YOUR ASSIGNMENT:
Your task is to find every line in the records that holds the string "dies" and copy it.

[Saved entries]
/-! ### Fields of the state that an update of a die, a partition or a world leaves -/

@[simp] theorem State.modDie_on (s : State) (d : Nat) (f : Die → Die) : (s.modDie d f).on = s.on := rfl
@[simp] theorem State.modPart_on (s : State) (p : Nat) (f : Part → Part) : (s.modPart p f).on = s.on := by
  unfold State.modPart; split <;> rfl
@[simp] theorem State.modWorld_on (s : State) (w : Nat) (f : World → World) : (s.modWorld w f).on = s.on := by
  unfold State.modWorld; split <;> rfl
@[simp] theorem State.modDie_cores (s : State) (d : Nat) (f : Die → Die) : (s.modDie d f).cores = s.cores := rfl
@[simp] theorem State.modPart_cores (s : State) (p : Nat) (f : Part → Part) : (s.modPart p f).cores = s.cores := by
  unfold State.modPart; split <;> rfl
@[simp] theorem State.modWorld_cores (s : State) (w : Nat) (f : World → World) : (s.modWorld w f).cores = s.cores := by
  unfold State.modWorld; split <;> rfl
@[simp] theorem State.modPart_dies (s : State) (p : Nat) (f : Part → Part) : (s.modPart p f).dies = s.dies := by
  unfold State.modPart; split <;> rfl
@[simp] theorem State.modWorld_dies (s : State) (w : Nat) (f : World → World) : (s.modWorld w f).dies = s.dies := by
  unfold State.modWorld; split <;> rfl
@[simp] theorem State.modDie_mem (s : State) (d : Nat) (f : Die → Die) : (s.modDie d f).mem = s.mem := rfl
@[simp] theorem State.modPart_mem (s : State) (p : Nat) (f : Part → Part) : (s.modPart p f).mem = s.mem := by
  unfold State.modPart; split <;> rfl
@[simp] theorem State.modWorld_mem (s : State) (w : Nat) (f : World → World) : (s.modWorld w f).mem = s.mem := by
  unfold State.modWorld; split <;> rfl
@[simp] theorem State.modDie_poison (s : State) (d : Nat) (f : Die → Die) : (s.modDie d f).poison = s.poison := rfl
@[simp] theorem State.modPart_poison (s : State) (p : Nat) (f : Part → Part) : (s.modPart p f).poison = s.poison := by
  unfold State.modPart; split <;> rfl
@[simp] theorem State.modWorld_poison (s : State) (w : Nat) (f : World → World) : (s.modWorld w f).poison = s.poison := by
  unfold State.modWorld; split <;> rfl
@[simp] theorem State.modDie_hwmem (s : State) (d : Nat) (f : Die → Die) : (s.modDie d f).hwmem = s.hwmem := rfl
@[simp] theorem State.modPart_hwmem (s : State) (p : Nat) (f : Part → Part) : (s.modPart p f).hwmem = s.hwmem := by
  unfold State.modPart; split <;> rfl
@[simp] theorem State.modWorld_hwmem (s : State) (w : Nat) (f : World → World) : (s.modWorld w f).hwmem = s.hwmem := by
  unfold State.modWorld; split <;> rfl
@[simp] theorem State.modDie_tlb (s : State) (d : Nat) (f : Die → Die) : (s.modDie d f).tlb = s.tlb := rfl
@[simp] theorem State.modPart_tlb (s : State) (p : Nat) (f : Part → Part) : (s.modPart p f).tlb = s.tlb := by
  unfold State.modPart; split <;> rfl
@[simp] theorem State.modWorld_tlb (s : State) (w : Nat) (f : World → World) : (s.modWorld w f).tlb = s.tlb := by
  unfold State.modWorld; split <;> rfl
@[simp] theorem State.modDie_parts (s : State) (d : Nat) (f : Die → Die) : (s.modDie d f).parts = s.parts := rfl
@[simp] theorem State.modWorld_parts (s : State) (w : Nat) (f : World → World) : (s.modWorld w f).parts = s.parts := by
  unfold State.modWorld; split <;> rfl
@[simp] theorem State.modDie_worlds (s : State) (d : Nat) (f : Die → Die) : (s.modDie d f).worlds = s.worlds := rfl
@[simp] theorem State.modPart_worlds (s : State) (p : Nat) (f : Part → Part) : (s.modPart p f).worlds = s.worlds := by
  unfold State.modPart; split <;> rfl
@[simp] theorem State.modDie_bark (s : State) (d : Nat) (f : Die → Die) : (s.modDie d f).bark = s.bark := rfl
@[simp] theorem State.modPart_bark (s : State) (p : Nat) (f : Part → Part) : (s.modPart p f).bark = s.bark := by
  unfold State.modPart; split <;> rfl
@[simp] theorem State.modWorld_bark (s : State) (w : Nat) (f : World → World) : (s.modWorld w f).bark = s.bark := by
  unfold State.modWorld; split <;> rfl
@[simp] theorem State.modDie_cxl (s : State) (d : Nat) (f : Die → Die) : (s.modDie d f).cxl = s.cxl := rfl
@[simp] theorem State.modPart_cxl (s : State) (p : Nat) (f : Part → Part) : (s.modPart p f).cxl = s.cxl := by
  unfold State.modPart; split <;> rfl
@[simp] theorem State.modWorld_cxl (s : State) (w : Nat) (f : World → World) : (s.modWorld w f).cxl = s.cxl := by
  unfold State.modWorld; split <;> rfl
@[simp] theorem State.modDie_keys (s : State) (d : Nat) (f : Die → Die) : (s.modDie d f).keys = s.keys := rfl
@[simp] theorem State.modPart_keys (s : State) (p : Nat) (f : Part → Part) : (s.modPart p f).keys = s.keys := by
  unfold State.modPart; split <;> rfl
@[simp] theorem State.modWorld_keys (s : State) (w : Nat) (f : World → World) : (s.modWorld w f).keys = s.keys := by
  unfold State.modWorld; split <;> rfl
@[simp] theorem State.modDie_paths (s : State) (d : Nat) (f : Die → Die) : (s.modDie d f).paths = s.paths := rfl
@[simp] theorem State.modPart_paths (s : State) (p : Nat) (f : Part → Part) : (s.modPart p f).paths = s.paths := by
  unfold State.modPart; split <;> rfl
@[simp] theorem State.modWorld_paths (s : State) (w : Nat) (f : World → World) : (s.modWorld w f).paths = s.paths := by
  unfold State.modWorld; split <;> rfl
@[simp] theorem State.modDie_launches (s : State) (d : Nat) (f : Die → Die) : (s.modDie d f).launches = s.launches := rfl
@[simp] theorem State.modPart_launches (s : State) (p : Nat) (f : Part → Part) : (s.modPart p f).launches = s.launches := by
  unfold State.modPart; split <;> rfl
@[simp] theorem State.modWorld_launches (s : State) (w : Nat) (f : World → World) : (s.modWorld w f).launches = s.launches := by
  unfold State.modWorld; split <;> rfl
@[simp] theorem State.modDie_gate (s : State) (d : Nat) (f : Die → Die) : (s.modDie d f).gate = s.gate := rfl
@[simp] theorem State.modPart_gate (s : State) (p : Nat) (f : Part → Part) : (s.modPart p f).gate = s.gate := by
  unfold State.modPart; split <;> rfl
@[simp] theorem State.modWorld_gate (s : State) (w : Nat) (f : World → World) : (s.modWorld w f).gate = s.gate := by
  unfold State.modWorld; split <;> rfl
@[simp] theorem State.modDie_contribs (s : State) (d : Nat) (f : Die → Die) : (s.modDie d f).contribs = s.contribs := rfl
@[simp] theorem State.modPart_contribs (s : State) (p : Nat) (f : Part → Part) : (s.modPart p f).contribs = s.contribs := by
  unfold State.modPart; split <;> rfl
@[simp] theorem State.modWorld_contribs (s : State) (w : Nat) (f : World → World) : (s.modWorld w f).contribs = s.contribs := by
  unfold State.modWorld; split <;> rfl
@[simp] theorem State.modDie_bells (s : State) (d : Nat) (f : Die → Die) : (s.modDie d f).bells = s.bells := rfl
@[simp] theorem State.modPart_bells (s : State) (p : Nat) (f : Part → Part) : (s.modPart p f).bells = s.bells := by
  unfold State.modPart; split <;> rfl
@[simp] theorem State.modWorld_bells (s : State) (w : Nat) (f : World → World) : (s.modWorld w f).bells = s.bells := by
  unfold State.modWorld; split <;> rfl
@[simp] theorem State.modDie_msix (s : State) (d : Nat) (f : Die → Die) : (s.modDie d f).msix = s.msix := rfl
@[simp] theorem State.modPart_msix (s : State) (p : Nat) (f : Part → Part) : (s.modPart p f).msix = s.msix := by
  unfold State.modPart; split <;> rfl
@[simp] theorem State.modWorld_msix (s : State) (w : Nat) (f : World → World) : (s.modWorld w f).msix = s.msix := by
  unfold State.modWorld; split <;> rfl
@[simp] theorem State.modDie_pba (s : State) (d : Nat) (f : Die → Die) : (s.modDie d f).pba = s.pba := rfl
@[simp] theorem State.modPart_pba (s : State) (p : Nat) (f : Part → Part) : (s.modPart p f).pba = s.pba := by
  unfold State.modPart; split <;> rfl
@[simp] theorem State.modWorld_pba (s : State) (w : Nat) (f : World → World) : (s.modWorld w f).pba = s.pba := by
  unfold State.modWorld; split <;> rfl
@[simp] theorem State.modDie_saves (s : State) (d : Nat) (f : Die → Die) : (s.modDie d f).saves = s.saves := rfl
@[simp] theorem State.modPart_saves (s : State) (p : Nat) (f : Part → Part) : (s.modPart p f).saves = s.saves := by
  unfold State.modPart; split <;> rfl
@[simp] theorem State.modWorld_saves (s : State) (w : Nat) (f : World → World) : (s.modWorld w f).saves = s.saves := by
  unfold State.modWorld; split <;> rfl
@[simp] theorem State.modDie_veil (s : State) (d : Nat) (f : Die → Die) : (s.modDie d f).veil = s.veil := rfl
@[simp] theorem State.modPart_veil (s : State) (p : Nat) (f : Part → Part) : (s.modPart p f).veil = s.veil := by
  unfold State.modPart; split <;> rfl
@[simp] theorem State.modWorld_veil (s : State) (w : Nat) (f : World → World) : (s.modWorld w f).veil = s.veil := by
  unfold State.modWorld; split <;> rfl
@[simp] theorem State.modDie_spoiled (s : State) (d : Nat) (f : Die → Die) : (s.modDie d f).spoiled = s.spoiled := rfl
@[simp] theorem State.modPart_spoiled (s : State) (p : Nat) (f : Part → Part) : (s.modPart p f).spoiled = s.spoiled := by
  unfold State.modPart; split <;> rfl
@[simp] theorem State.modWorld_spoiled (s : State) (w : Nat) (f : World → World) : (s.modWorld w f).spoiled = s.spoiled := by
  unfold State.modWorld; split <;> rfl
@[simp] theorem State.modDie_dead (s : State) (d : Nat) (f : Die → Die) : (s.modDie d f).dead = s.dead := rfl
@[simp] theorem State.modPart_dead (s : State) (p : Nat) (f : Part → Part) : (s.modPart p f).dead = s.dead := by
  unfold State.modPart; split <;> rfl
@[simp] theorem State.modWorld_dead (s : State) (w : Nat) (f : World → World) : (s.modWorld w f).dead = s.dead := by
  unfold State.modWorld; split <;> rfl
@[simp] theorem State.modDie_fab (s : State) (d : Nat) (f : Die → Die) : (s.modDie d f).fab = s.fab := rfl
@[simp] theorem State.modPart_fab (s : State) (p : Nat) (f : Part → Part) : (s.modPart p f).fab = s.fab := by
  unfold State.modPart; split <;> rfl
@[simp] theorem State.modWorld_fab (s : State) (w : Nat) (f : World → World) : (s.modWorld w f).fab = s.fab := by
  unfold State.modWorld; split <;> rfl
@[simp] theorem State.modDie_heart (s : State) (d : Nat) (f : Die → Die) : (s.modDie d f).heart = s.heart := rfl
@[simp] theorem State.modPart_heart (s : State) (p : Nat) (f : Part → Part) : (s.modPart p f).heart = s.heart := by
  unfold State.modPart; split <;> rfl
@[simp] theorem State.modWorld_heart (s : State) (w : Nat) (f : World → World) : (s.modWorld w f).heart = s.heart := by
  unfold State.modWorld; split <;> rfl
@[simp] theorem State.modDie_unlocked (s : State) (d : Nat) (f : Die → Die) : (s.modDie d f).unlocked = s.unlocked := rfl
@[simp] theorem State.modPart_unlocked (s : State) (p : Nat) (f : Part → Part) : (s.modPart p f).unlocked = s.unlocked := by
  unfold State.modPart; split <;> rfl
@[simp] theorem State.modWorld_unlocked (s : State) (w : Nat) (f : World → World) : (s.modWorld w f).unlocked = s.unlocked := by
  unfold State.modWorld; split <;> rfl
@[simp] theorem State.modDie_cfg (s : State) (d : Nat) (f : Die → Die) : (s.modDie d f).cfg = s.cfg := rfl
@[simp] theorem State.modPart_cfg (s : State) (p : Nat) (f : Part → Part) : (s.modPart p f).cfg = s.cfg := by
  unfold State.modPart; split <;> rfl
@[simp] theorem State.modWorld_cfg (s : State) (w : Nat) (f : World → World) : (s.modWorld w f).cfg = s.cfg := by
  unfold State.modWorld; split <;> rfl
@[simp] theorem State.modDie_ioclk (s : State) (d : Nat) (f : Die → Die) : (s.modDie d f).ioclk = s.ioclk := rfl
@[simp] theorem State.modPart_ioclk (s : State) (p : Nat) (f : Part → Part) : (s.modPart p f).ioclk = s.ioclk := by
  unfold State.modPart; split <;> rfl
@[simp] theorem State.modWorld_ioclk (s : State) (w : Nat) (f : World → World) : (s.modWorld w f).ioclk = s.ioclk := by
  unfold State.modWorld; split <;> rfl
@[simp] theorem State.modDie_scrub (s : State) (d : Nat) (f : Die → Die) : (s.modDie d f).scrub = s.scrub := rfl
@[simp] theorem State.modPart_scrub (s : State) (p : Nat) (f : Part → Part) : (s.modPart p f).scrub = s.scrub := by
  unfold State.modPart; split <;> rfl
@[simp] theorem State.modWorld_scrub (s : State) (w : Nat) (f : World → World) : (s.modWorld w f).scrub = s.scrub := by
  unfold State.modWorld; split <;> rfl
@[simp] theorem State.modDie_tick (s : State) (d : Nat) (f : Die → Die) : (s.modDie d f).tick = s.tick := rfl
@[simp] theorem State.modPart_tick (s : State) (p : Nat) (f : Part → Part) : (s.modPart p f).tick = s.tick := by
  unfold State.modPart; split <;> rfl
@[simp] theorem State.modWorld_tick (s : State) (w : Nat) (f : World → World) : (s.modWorld w f).tick = s.tick := by
  unfold State.modWorld; split <;> rfl
@[simp] theorem State.modDie_focus (s : State) (d : Nat) (f : Die → Die) : (s.modDie d f).focus = s.focus := rfl
@[simp] theorem State.modPart_focus (s : State) (p : Nat) (f : Part → Part) : (s.modPart p f).focus = s.focus := by
  unfold State.modPart; split <;> rfl
@[simp] theorem State.modWorld_focus (s : State) (w : Nat) (f : World → World) : (s.modWorld w f).focus = s.focus := by
  unfold State.modWorld; split <;> rfl
@[simp] theorem State.modDie_pipes (s : State) (d : Nat) (f : Die → Die) : (s.modDie d f).pipes = s.pipes := rfl
@[simp] theorem State.modPart_pipes (s : State) (p : Nat) (f : Part → Part) : (s.modPart p f).pipes = s.pipes := by
  unfold State.modPart; split <;> rfl
@[simp] theorem State.modWorld_pipes (s : State) (w : Nat) (f : World → World) : (s.modWorld w f).pipes = s.pipes := by
  unfold State.modWorld; split <;> rfl
@[simp] theorem State.modDie_walks (s : State) (d : Nat) (f : Die → Die) : (s.modDie d f).walks = s.walks := rfl
@[simp] theorem State.modPart_walks (s : State) (p : Nat) (f : Part → Part) : (s.modPart p f).walks = s.walks := by
  unfold State.modPart; split <;> rfl
@[simp] theorem State.modWorld_walks (s : State) (w : Nat) (f : World → World) : (s.modWorld w f).walks = s.walks := by
  unfold State.modWorld; split <;> rfl
@[simp] theorem State.modDie_inputs (s : State) (d : Nat) (f : Die → Die) : (s.modDie d f).inputs = s.inputs := rfl
@[simp] theorem State.modPart_inputs (s : State) (p : Nat) (f : Part → Part) : (s.modPart p f).inputs = s.inputs := by
  unfold State.modPart; split <;> rfl
@[simp] theorem State.modWorld_inputs (s : State) (w : Nat) (f : World → World) : (s.modWorld w f).inputs = s.inputs := by
  unfold State.modWorld; split <;> rfl
@[simp] theorem State.modDie_todo (s : State) (d : Nat) (f : Die → Die) : (s.modDie d f).todo = s.todo := rfl
@[simp] theorem State.modPart_todo (s : State) (p : Nat) (f : Part → Part) : (s.modPart p f).todo = s.todo := by
  unfold State.modPart; split <;> rfl
@[simp] theorem State.modWorld_todo (s : State) (w : Nat) (f : World → World) : (s.modWorld w f).todo = s.todo := by
  unfold State.modWorld; split <;> rfl
@[simp] theorem State.modDie_ending (s : State) (d : Nat) (f : Die → Die) : (s.modDie d f).ending = s.ending := rfl
@[simp] theorem State.modPart_ending (s : State) (p : Nat) (f : Part → Part) : (s.modPart p f).ending = s.ending := by
  unfold State.modPart; split <;> rfl
@[simp] theorem State.modWorld_ending (s : State) (w : Nat) (f : World → World) : (s.modWorld w f).ending = s.ending := by
  unfold State.modWorld; split <;> rfl
@[simp] theorem State.modDie_outbox (s : State) (d : Nat) (f : Die → Die) : (s.modDie d f).outbox = s.outbox := rfl
@[simp] theorem State.modPart_outbox (s : State) (p : Nat) (f : Part → Part) : (s.modPart p f).outbox = s.outbox := by
  unfold State.modPart; split <;> rfl
@[simp] theorem State.modWorld_outbox (s : State) (w : Nat) (f : World → World) : (s.modWorld w f).outbox = s.outbox := by
  unfold State.modWorld; split <;> rfl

RESPONSE:
@[simp] theorem State.modPart_dies (s : State) (p : Nat) (f : Part → Part) : (s.modPart p f).dies = s.dies := by
@[simp] theorem State.modWorld_dies (s : State) (w : Nat) (f : World → World) : (s.modWorld w f).dies = s.dies := by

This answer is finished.